Dataset entries
* * *

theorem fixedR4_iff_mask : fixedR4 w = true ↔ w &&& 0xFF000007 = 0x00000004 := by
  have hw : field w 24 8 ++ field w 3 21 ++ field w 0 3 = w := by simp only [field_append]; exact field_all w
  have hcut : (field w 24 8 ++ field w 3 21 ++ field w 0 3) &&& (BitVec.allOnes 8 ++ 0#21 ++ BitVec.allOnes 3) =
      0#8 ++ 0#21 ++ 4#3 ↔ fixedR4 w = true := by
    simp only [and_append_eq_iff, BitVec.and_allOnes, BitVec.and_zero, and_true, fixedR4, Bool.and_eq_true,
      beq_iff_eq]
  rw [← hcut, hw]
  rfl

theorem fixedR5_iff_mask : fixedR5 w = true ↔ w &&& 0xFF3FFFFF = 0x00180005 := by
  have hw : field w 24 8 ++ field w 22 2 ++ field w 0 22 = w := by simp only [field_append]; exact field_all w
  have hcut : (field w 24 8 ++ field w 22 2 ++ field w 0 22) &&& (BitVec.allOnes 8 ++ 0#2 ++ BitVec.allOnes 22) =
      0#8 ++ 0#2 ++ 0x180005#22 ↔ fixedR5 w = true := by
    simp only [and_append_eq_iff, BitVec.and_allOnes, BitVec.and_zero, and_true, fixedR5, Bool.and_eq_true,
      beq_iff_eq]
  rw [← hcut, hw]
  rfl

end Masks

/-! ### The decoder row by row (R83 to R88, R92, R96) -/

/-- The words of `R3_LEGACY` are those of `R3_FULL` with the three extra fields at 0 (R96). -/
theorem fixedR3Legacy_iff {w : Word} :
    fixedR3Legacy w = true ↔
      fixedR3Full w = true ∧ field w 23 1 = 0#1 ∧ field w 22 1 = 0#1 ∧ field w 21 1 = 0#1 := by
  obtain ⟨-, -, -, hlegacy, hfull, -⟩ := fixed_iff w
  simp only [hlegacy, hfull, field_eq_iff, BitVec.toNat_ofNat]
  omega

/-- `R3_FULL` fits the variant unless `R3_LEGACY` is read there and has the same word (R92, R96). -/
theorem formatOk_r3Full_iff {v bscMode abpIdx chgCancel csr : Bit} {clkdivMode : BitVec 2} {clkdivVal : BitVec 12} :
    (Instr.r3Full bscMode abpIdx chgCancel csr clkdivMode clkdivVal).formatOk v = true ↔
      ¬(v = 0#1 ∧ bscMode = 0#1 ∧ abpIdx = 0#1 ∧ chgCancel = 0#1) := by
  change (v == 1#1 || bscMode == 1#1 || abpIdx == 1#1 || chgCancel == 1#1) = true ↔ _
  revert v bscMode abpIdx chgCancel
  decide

* * *

_What needs to be done:_ Search the data above for the word "have", then gather each line in which it appears.

_Exercise result:_
  have hw : field w 24 8 ++ field w 3 21 ++ field w 0 3 = w := by simp only [field_append]; exact field_all w
  have hcut : (field w 24 8 ++ field w 3 21 ++ field w 0 3) &&& (BitVec.allOnes 8 ++ 0#21 ++ BitVec.allOnes 3) =
  have hw : field w 24 8 ++ field w 22 2 ++ field w 0 22 = w := by simp only [field_append]; exact field_all w
  have hcut : (field w 24 8 ++ field w 22 2 ++ field w 0 22) &&& (BitVec.allOnes 8 ++ 0#2 ++ BitVec.allOnes 22) =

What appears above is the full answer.